Actually, the OpenCV4Tegra is not well optimized to support camera on Jetson TX1 at present version, and might cause the issue you met.
We’re going to have an update version in coming release soon.

Thanks

Hi Kaycc,

thanks for the insight.

So I guess one way to confirm this would be to remove OpenCV4Tegra and install “regular” OpenCV ?

Cheers,

Galto

If other threads are any indication, yes, going to the non-Nvidia OpenCV should work.

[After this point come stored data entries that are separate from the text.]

-- ==== Sys2Proof/Tests/Slice0.lean ====
section
/-! SUPPORT. The model's own tests: words of every instruction written out from their encodings, an ill-formed instruction for every
check, a state that meets the hypotheses of every statement, and single steps with results worked out by hand. -/

namespace Sys2Proof.Tests

open Sys2Proof.Machine

set_option Elab.async false

/-- Words of the compact forms, from the fields of R133 and R134. -/
theorem test_decode_compact : ∀ p ∈ ([
    (0x0540, .plain (.cMv 21)),
    (0x3D44, .plain (.cAdd 21 7)),
    (0x3D48, .plain (.cSub 21 7)),
    (0xED4C, .plain (.cAddi 21 29)),
    (0x3D50, .plain (.cAnd 21 7)),
    (0x3D54, .plain (.cOr 21 7)),
    (0x3D58, .plain (.cXor 21 7)),
    (0xF55C, .plain (.cSlli 21 30)),
    (0xF560, .plain (.cSrai 21 30)),
    (0x8D64, .plain (.cLd 21 17)),
    (0x8B28, .plain (.cSt 12 17)),
    (0xED6C, .plain (.cLi 21 29)),
    (0x99B0, .plain (.cBeqz 614)),
    (0x99B4, .plain (.cBnez 614)),
    (0x99B8, .plain (.cJ 614))] : List (Nat × Decoded)), decodeWord p.1 = .ok p.2 := by decide +kernel

/-- Words of S instructions, in the order of the table, from the fields of R136 and the codes of R138. -/
theorem test_decode_scalar_1 : ∀ p ∈ ([
    (0x01B0AA81, .plain (.add 21 10 27 false)),
    (0x03B2AA81, .plain (.sub 21 10 27 true)),
    (0x05B0AA81, .plain (.and 21 10 27 false)),
    (0x07B2AA81, .plain (.or 21 10 27 true)),
    (0x09B0AA81, .plain (.xor 21 10 27 false)),
    (0x0BB2AA81, .plain (.sll 21 10 27 true)),
    (0x0DB0AA81, .plain (.srl 21 10 27 false)),
    (0x0FB2AA81, .plain (.sra 21 10 27 true)),
    (0x11B0AA81, .plain (.slt 21 10 27 false)),
    (0x13B2AA81, .plain (.sltu 21 10 27 true)),
    (0x15B0AA81, .plain (.min 21 10 27 false)),
    (0x17B2AA81, .plain (.max 21 10 27 true)),
    (0x19B0AA81, .plain (.minu 21 10 27 false)),
    (0x1BB2AA81, .plain (.maxu 21 10 27 true)),
    (0x1DB0AA81, .plain (.mul 21 10 27 false)),
    (0x1FB0AA81, .plain (.mulh 21 10 27)),
    (0x21B0AA81, .plain (.mulhu 21 10 27)),
    (0x23B2AA81, .plain (.div 21 10 27 true)),
    (0x25B0AA81, .plain (.divu 21 10 27 false)),
    (0x27B2AA81, .plain (.rem 21 10 27 true)),
    (0x29B0AA81, .plain (.remu 21 10 27 false)),
    (0x2BB2AA81, .plain (.rol 21 10 27 true)),
    (0x2DB0AA81, .plain (.ror 21 10 27 false)),
    (0x2E02AA81, .plain (.clz 21 10 true)),
    (0x3000AA81, .plain (.ctz 21 10 false)),
    (0x3202AA81, .plain (.popc 21 10 true))] : List (Nat × Decoded)), decodeWord p.1 = .ok p.2 := by decide +kernel

/-- Words of S instructions, in the order of the table, from the fields of R136 and the codes of R138. -/
theorem test_decode_scalar_2 : ∀ p ∈ ([
    (0x3420AA81, .plain (.sext 21 10 .w)),
    (0x3610AA81, .plain (.zext 21 10 .h)),
    (0xA530AA85, .plain (.addi 21 10 2643)),
    (0xA532AA85, .plain (.andi 21 10 2643)),
    (0xA534AA85, .plain (.ori 21 10 2643)),
    (0xA536AA85, .plain (.xori 21 10 2643)),
    (0xA538AA85, .plain (.slti 21 10 2643)),
    (0xA53AAA85, .plain (.sltiu 21 10 2643)),
    (0xA53EAA85, .plain (.addiw 21 10 2643)),
    (0x21FCAA85, .plain (.slli 21 10 true 31)),
    (0x61FCAA85, .plain (.srli 21 10 true 31)),
    (0x83FCAA85, .plain (.srai 21 10 false 63)),
    (0xA53C7A89, .plain (.ldhi 21 676807)),
    (0xA53C7A8D, .plain (.pcadd 21 676807)),
    (0xA530AA91, .plain (.ldB 21 10 2643)),
    (0xA532AA91, .plain (.ldH 21 10 2643)),
    (0xA534AA91, .plain (.ldW 21 10 2643)),
    (0xA536AA91, .plain (.ldD 21 10 2643)),
    (0xA538AA91, .plain (.ldBu 21 10 2643)),
    (0xA53AAA91, .plain (.ldHu 21 10 2643)),
    (0xA53CAA91, .plain (.ldWu 21 10 2643)),
    (0xA530A695, .plain (.stB 13 10 2643)),
    (0xA532A695, .plain (.stH 13 10 2643)),
    (0xA534A695, .plain (.stW 13 10 2643)),
    (0xA536A695, .plain (.stD 13 10 2643)),
    (0xA538A695, .plain (.stRelB 13 10 2643))] : List (Nat × Decoded)), decodeWord p.1 = .ok p.2 := by decide +kernel

/-- Words of S instructions, in the order of the table, from the fields of R136 and the codes of R138. -/
theorem test_decode_scalar_3 : ∀ p ∈ ([
    (0xA53AA695, .plain (.stRelH 13 10 2643)),
    (0xA53CA695, .plain (.stRelW 13 10 2643)),
    (0xA53EA695, .plain (.stRelD 13 10 2643)),
    (0xA534AA99, .plain (.ldAcqW 21 10 2643)),
    (0xA536AA99, .plain (.ldAcqD 21 10 2643)),
    (0xA53CAA99, .plain (.ldAcqWu 21 10 2643)),
    (0x01B4AA9D, .plain (.amoAdd 21 10 27 false true false)),
    (0x03B6AA9D, .plain (.amoAnd 21 10 27 true true false)),
    (0x05B8AA9D, .plain (.amoOr 21 10 27 false false true)),
    (0x07BAAA9D, .plain (.amoXor 21 10 27 true false true)),
    (0x09BCAA9D, .plain (.amoMin 21 10 27 false true true)),
    (0x0BBEAA9D, .plain (.amoMax 21 10 27 true true true)),
    (0x0DB8AA9D, .plain (.amoMinu 21 10 27 false false true)),
    (0x0FB2AA9D, .plain (.amoMaxu 21 10 27 true false false)),
    (0x11B4AA9D, .plain (.amoSwap 21 10 27 false true false)),
    (0x13B6AA9D, .plain (.amoCas 21 10 27 true true false)),
    (0x15B8AA9D, .plain (.amoFadd 21 10 27 false false true)),
    (0x8A51B521, .plain (.bEq 10 27 2213)),
    (0x8A53B521, .plain (.bNe 10 27 2213)),
    (0x8A59B521, .plain (.bLt 10 27 2213)),
    (0x8A5BB521, .plain (.bGe 10 27 2213)),
    (0x8A5DB521, .plain (.bLtu 10 27 2213)),
    (0x8A5FB521, .plain (.bGeu 10 27 2213)),
    (0xA53C7AA5, .plain (.jal 21 676807)),
    (0xA530AAA9, .plain (.jalr 21 10 2643)),
    (0xFFF0A2AD, .plain (.loop 5 10 4095))] : List (Nat × Decoded)), decodeWord p.1 = .ok p.2 := by decide +kernel

/-- Words of S instructions, in the order of the table, from the fields of R136 and the codes of R138. -/
theorem test_decode_scalar_4 : ∀ p ∈ ([
    (0x00500031, .plain (.fence 5)),
    (0x00020031, .plain .orderSv),
    (0x00040031, .plain .orderVs),
    (0x00360031, .plain (.fenceSc 3)),
    (0x00080031, .plain .fenceI),
    (0x81BEAAB5, .plain (.fadd 21 10 27 7 true)),
    (0x03B0AAB5, .plain (.fsub 21 10 27 0 false)),
    (0x85B2AAB5, .plain (.fmul 21 10 27 1 true)),
    (0x07B4AAB5, .plain (.fdiv 21 10 27 2 false)),
    (0x8806AAB5, .plain (.fsqrt 21 10 3 true)),
    (0x0BB0AAB5, .plain (.fmin 21 10 27 false)),
    (0x8DB0AAB5, .plain (.fmax 21 10 27 true)),
    (0x8E6EAAB5, .plain (.fcvt 21 10 6 7 true)),
    (0x11B4AAB5, .plain (.fcmp 21 10 27 2 false)),
    (0x1200AAB5, .plain (.fclass 21 10 false)),
    (0x27B2AAB9, .plain (.fma 21 10 27 19 1 false)),
    (0x67BCAAB9, .plain (.fms 21 10 27 19 2 true)),
    (0xA7BEAAB9, .plain (.fnma 21 10 27 19 3 true)),
    (0xE7B0AAB9, .plain (.fnms 21 10 27 19 0 false)),
    (0xFED0003D, .plain (.trap 4077)),
    (0x0002003D, .plain .brk),
    (0x0004003D, .plain .eret),
    (0x0006003D, .plain .waitEnd),
    (0x0016003D, .plain .waitEvent),
    (0x10F80ABD, .plain (.rdsr 21 271)),
    (0x04FAD03D, .plain (.wrsr 79 13))] : List (Nat × Decoded)), decodeWord p.1 = .ok p.2 := by decide +kernel

/-- Words of S instructions, in the order of the table, from the fields of R136 and the codes of R138. -/
theorem test_decode_scalar_5 : ∀ p ∈ ([
    (0x02DCDABD, .plain (.xchsr 21 45 13)),
    (0x0000AAC1, .plain (.setvl 21 10)),
    (0x0002AAC1, .plain (.setvlK 21 10)),
    (0xA5340AC1, .plain (.settype 21 2643)),
    (0x0006AAC1, .plain (.settile 21 10)),
    (0x0008AAC1, .plain (.settileC 21 10)),
    (0x7C50A745, .plain (.dset 14 10 1989)),
    (0x00629AC5, .plain (.dget 21 9 6)),
    (0x7C54A745, .plain (.dput 14 10 1989)),
    (0x00B0A049, .plain (.wmpub 11 10)),
    (0x00C20AC9, .plain (.wmrd 21 12)),
    (0x00B4A049, .plain (.wmwait 11 10)),
    (0xA530AACD, .plain (.launch 21 10 2643)),
    (0x0100003D, .plain .yield),
    (0x0110003D, .plain .cancelLaunch),
    (0x0000003D, .plain .firmwareVersion),
    (0x0010003D, .plain .firmwareTelemetry)] : List (Nat × Decoded)), decodeWord p.1 = .ok p.2 := by decide +kernel

/-- A convoy header, from the fields of R141. -/
theorem test_decode_convoy : ∀ p ∈ ([
    (0x00781A33, .plain (.convoy 4 1 2 3 0 4 7))] : List (Nat × Decoded)), decodeWord p.1 = .ok p.2 := by decide +kernel

/-- Words of VINT and VWIDE, from the fields of R144 and the codes of R146 to R148. -/
theorem test_decode_vector_integer : ∀ p ∈ ([
    (0x0000000801A4C806, .wide .vadd ⟨18, 9, 26, 0, 0, false, false, true, 0, 0x0000⟩),
    (0x0000010341A4C806, .wide .vsub ⟨18, 9, 26, 0, 5, true, false, false, 0, 0x0000⟩),
    (0x0000020B41A4C806, .wide .vrsub ⟨18, 9, 26, 0, 5, true, false, true, 0, 0x0000⟩),
    (0x0000030001A4C806, .wide .vand ⟨18, 9, 26, 0, 0, false, false, false, 0, 0x0000⟩),
    (0x0000040801A4C806, .wide .vor ⟨18, 9, 26, 0, 0, false, false, true, 0, 0x0000⟩),
    (0x0000050341A4C806, .wide .vxor ⟨18, 9, 26, 0, 5, true, false, false, 0, 0x0000⟩),
    (0x0000060B41A4C806, .wide .vsll ⟨18, 9, 26, 0, 5, true, false, true, 0, 0x0000⟩),
    (0x0000070001A4C806, .wide .vsrl ⟨18, 9, 26, 0, 0, false, false, false, 0, 0x0000⟩),
    (0x0000080801A4C806, .wide .vsra ⟨18, 9, 26, 0, 0, false, false, true, 0, 0x0000⟩),
    (0x0000090341A4C806, .wide .vmin ⟨18, 9, 26, 0, 5, true, false, false, 0, 0x0000⟩),
    (0x00000A0B41A4C806, .wide .vmax ⟨18, 9, 26, 0, 5, true, false, true, 0, 0x0000⟩),
    (0x00000B0001A4C806, .wide .vminu ⟨18, 9, 26, 0, 0, false, false, false, 0, 0x0000⟩),
    (0x00000C0801A4C806, .wide .vmaxu ⟨18, 9, 26, 0, 0, false, false, true, 0, 0x0000⟩),
    (0x00000D0341A4C806, .wide .vmul ⟨18, 9, 26, 0, 5, true, false, false, 0, 0x0000⟩),
    (0x00000E0B41A4C806, .wide .vmulh ⟨18, 9, 26, 0, 5, true, false, true, 0, 0x0000⟩),
    (0x00000F0001A4C806, .wide .vmulhu ⟨18, 9, 26, 0, 0, false, false, false, 0, 0x0000⟩),
    (0x000010083FA4C806, .wide .vmacc ⟨18, 9, 26, 31, 0, false, false, true, 0, 0x0000⟩),
    (0x0000110341A4C806, .wide .vsadd ⟨18, 9, 26, 0, 5, true, false, false, 0, 0x0000⟩),
    (0x0000120B41A4C806, .wide .vssub ⟨18, 9, 26, 0, 5, true, false, true, 0, 0x0000⟩),
    (0x0000130001A4C806, .wide .vsaddu ⟨18, 9, 26, 0, 0, false, false, false, 0, 0x0000⟩),
    (0x0000140801A4C806, .wide .vssubu ⟨18, 9, 26, 0, 0, false, false, true, 0, 0x0000⟩),
    (0x0000150341A4C806, .wide .vsel ⟨18, 9, 26, 0, 5, true, false, false, 0, 0x0000⟩),
    (0x0000160B41A4C806, .wide .vabsd ⟨18, 9, 26, 0, 5, true, false, true, 0, 0x0000⟩),
    (0x000017000004C806, .wide .vmv ⟨18, 9, 0, 0, 0, false, false, false, 0, 0x0000⟩),
    (0x0000000801A4C80A, .wide .vwadd ⟨18, 9, 26, 0, 0, false, false, true, 0, 0x0000⟩),
    (0x0000010341A4C80A, .wide .vwaddu ⟨18, 9, 26, 0, 5, true, false, false, 0, 0x0000⟩),
    (0x0000020B41A4C80A, .wide .vwmul ⟨18, 9, 26, 0, 5, true, false, true, 0, 0x0000⟩),
    (0x0000030001A4C80A, .wide .vwmulu ⟨18, 9, 26, 0, 0, false, false, false, 0, 0x0000⟩),
    (0x000004083FA4C80A, .wide .vwmacc ⟨18, 9, 26, 31, 0, false, false, true, 0, 0x0000⟩),
    (0x0000050341A4C80A, .wide .vnsrl ⟨18, 9, 26, 0, 5, true, false, false, 0, 0x0000⟩),
    (0x0000060B41A4C80A, .wide .vnclip ⟨18, 9, 26, 0, 5, true, false, true, 0, 0x0000⟩),
    (0x0000070001A4C80A, .wide .vnclipu ⟨18, 9, 26, 0, 0, false, false, false, 0, 0x0000⟩)] : List (Nat × Decoded)), decodeWord p.1 = .ok p.2 := by decide +kernel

Is there any way you can view the pics on another machine? I was having trouble with the ZED apps running them on the same machine as the camera it would get hot and stop. But when I used ROS to view the images on another machine all is well. Maybe use ssh-X to get to the jetson and view on the other machine to try it out. On my Mac you need to install the optional X server for that to work. And use its terminal program to log into the jetson. Haven’t been able to get it working with Linux on the intel box. The way X works you will be running the display code on the other box so it should work the same as using ROS. The ZED SDK works the GPU pretty hard and seems like it you are trying to use it to display as well it just gets too hot. I put mine in a mini itx case with two more fans blowing directly on it and it would still lock. Took longer but eventually it locked up. You might try using the real X server instead of lightdm to eliminate lightdm from the equation. I wrote a little script to read the temp and print it out continuously. The weirdness started at about 55C. But viewing the images on another machine it never heats up and stops. Even for several hours. I am waiting for the 24.1 cuda and zed sdk to test again. See if when everything is 64 bit it goes away. My theory is somewhere along the pipeline with a mixed system it has to double up on data transfers which heats up the chip since its doing twice the work. Turning the fan on from the get go just prolongs the period it works properly but doesn’t keep it from overheating. At one point I had two fans on top plus another 4 inch blowing across the board. The upgrade that slowed the cpu clock didn’t seem to phase it either. Wondering if you can turn down the GPU clock and see if that does it. I know you can do that on the TK1. Doesn’t seem to be a hardware issue so I expect it to go away at some point. My bet is with 24.2.

Dan

If you are interested in reducing GPU use and memory in general, and if your Jetson does not require a graphical login (such as when doing remote viewing over ssh), you could run in text mode. See:
https://devtalk.nvidia.com/default/topic/937815/jetson-tk1/command-line-boot/post/4887236/#4887236

In the case of a Jetson on a robot, and nobody sitting directly at the Jetson, meaning no video card required, you might as well turn off X11 (remote viewing of an X11 application running on a system without X11 server can still do remote display to another machine which has the actual X11 server). I imagine there are a lot of robot applications of a Jetson where no GUI is needed at all, but still run X11 when it isn’t necessary. If you don’t have a monitor attached, why run the software for a monitor?